Arthritis and Joint Degeneration
The third major contributor to musculoskeletal degeneration is degeneration of the joints, particularly arthritis.
There are many different types of arthritis but osteoarthritis, also known as Degenerative Joint Disease (DJD), is one of the big contributing factors to degeneration of your pet’s frame.
There are numerous causes of arthritis, but here are the main ones:
- Cartilage degeneration: A genetic predisposition to malformation of the joints, such as hip dysplasia in dogs that can cause early joint degeneration.
- Poor nutrition: High calorie carbohydrate-based diets can cause the body to grow faster than the cartilage does, inducing cartilage deficits.
- Autoimmune diseases in which your pet’s body attacks its own joints.
- Infectious diseases: Bacterial infections in the joints can trigger degeneration, as well as tick borne infections that spread to the joints.
- Trauma (known or unknown).
Early Trauma or Injury Can Lead to Joint Disease Later
Early pethood trauma is probably the most overlooked source of joint disease in dogs and cats.
It doesn’t have to be a major trauma like being hit by a car. It can even seem insignificant at the time.
For example, you take your dog for a walk on a leash. He spies a rabbit and instinctively tries to bolt, forgetting he’s tethered to the leash, which causes his head to jerk backward. This creates a common cervical injury that I often see evidence of later.
Young dogs are prone to flopping off sofas, falling down steps or out of the back of pickup trucks. They get up and trot away, leaving you with the impression that all is well. But the condition is a setup for later troubles.
Another example is when a newborn kitten gets her head stuck in the birth canal. Owners sometimes assist by manipulating the head during the birth process. However, kittens can suffer cervical injury from this and, if not addressed, can go through their lives with their heads not resting on their spines squarely, like with their head cocked, leading to spinal arthritis.
Often in puppy training classes, instructors will recommend you jerk at the neck to correct puppies from pulling on their leash. I NEVER recommend this because it so often results in cervical trauma, which leads to DJD later. These early dog and cat head traumas are one of the main reasons we see premature joint degeneration.
These seemingly minor traumas add up over time.
What is important to remember is that normal wear and tear can result in joint degeneration, if it’s not addressed. Minor traumas treated early can result in your pet’s leading a very normal life.
Preventing Joint Degeneration
I have four recommendations for treating and preventing your dog or cat from premature joint degeneration:
Chiropractic: If you have a pet that sustains an injury of any type, consider getting chiropractic care. Dog and cat chiropractic is an excellent and affordable way to realign the spine (and therefore the Central Nervous System.) Proper alignment prevents secondary compensation—meaning the body doesn’t shift into unhealthy positions to compensate for the injury, causing other problems down the road.

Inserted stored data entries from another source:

-- ==== Sys2Proof/Machine/Change.lean ====
section
/-! DEFINITION. Asking for a handover or a retirement (R362). HANDOVER_STATUS: 0 IDLE, 1 PENDING, 2 DONE,
3 REFUSED. -/

namespace Sys2Proof.Machine

def State.changePending (s : State) : Bool := s.rdF Reg.PAIR_HANDOVER_STATUS 2 0 == 1
def State.setChange (s : State) (v : Nat) : State := s.wrF Reg.PAIR_HANDOVER_STATUS 2 0 v

/-- The partner's agreement can be had: PAIRED, the partner neither retiring nor SAFE. -/
def State.canChange (s : State) : Bool := s.paired && !s.pair.partnerGone

/-- Agree a change on the leader at L = A + GUARD and tell the partner. -/
def State.agreeChange (s : State) (retire mine : Bool) : State :=
  let l := ladd s.nextLine s.guard
  let s := { s with pair := { s.pair with handover := some { retire := retire, mine := mine, line := l } } }
  ((s.setChange 1).wr Reg.PAIR_HANDOVER_LINE l).toPartner 1 0x31 [b2n retire, l, b2n mine]

/-- A request of this module: `source` is 0 host, 1 firmware, 2 miss policy, 3 DRAM. -/
def State.askChange (s : State) (retire : Bool) (source : Nat) : State :=
  if s.changePending then s
  else
    let s := s.wr Reg.PAIR_HANDOVER_STATUS (b2n retire * 8 + source * 16)
    if !s.canChange then s.setChange 3
    else if s.leads then s.agreeChange retire true
    else (s.setChange 1).toPartner 1 0x30 [b2n retire]

/-- A request written to PAIR_CTRL (R378). -/
def State.changeCtrl (s : State) (src : Req) (retire : Bool) : State :=
  if !s.pairMode then s.errAt Reg.pagePAIR 0x0101 Reg.PAIR_PAIR_CTRL src
  else if s.changePending then s.errAt Reg.pagePAIR 0x0103 Reg.PAIR_PAIR_CTRL src
  else s.askChange retire (if isHost src then 0 else 1)

/-- HANDOVER and RETIRE (R362). -/
def execHandoverRequest (src : Req) (s : State) : Res :=
  if s.cutOff src then .next s else
  .next (s.changeCtrl src false)
def execRetireRequest (src : Req) (s : State) : Res :=
  if s.cutOff src then .next s else
  .next (s.changeCtrl src true)

end Sys2Proof.Machine
end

Massage: Pet massage is another good way to treat tissue inflammation and prevent secondary compensation in your animal’s body. There are some good books and videos out on how to do this yourself. Massage is also a nice way to bond with your pet and offers good opportunity to get familiar with where there could be tightness, inflammation or soreness.
Stretching: Stretching your pet is another beneficial practice for reducing degeneration and preventing soft tissue injury. It’s particularly helpful with older pets and competition/working dogs.
Supplements: Adding certain supplements to your pet’s diet can provide the raw materials for cartilage repair or maintenance, work with your holistic vet to determine a custom-made protocol for your pet’s specific musculoskeletal needs.
By implementing some common-sense measures in the areas of nutrition, exercise, and injury prevention, you can minimize your pet’s degenerative joint changes and help her live a long, healthy, happy and ACTIVE life.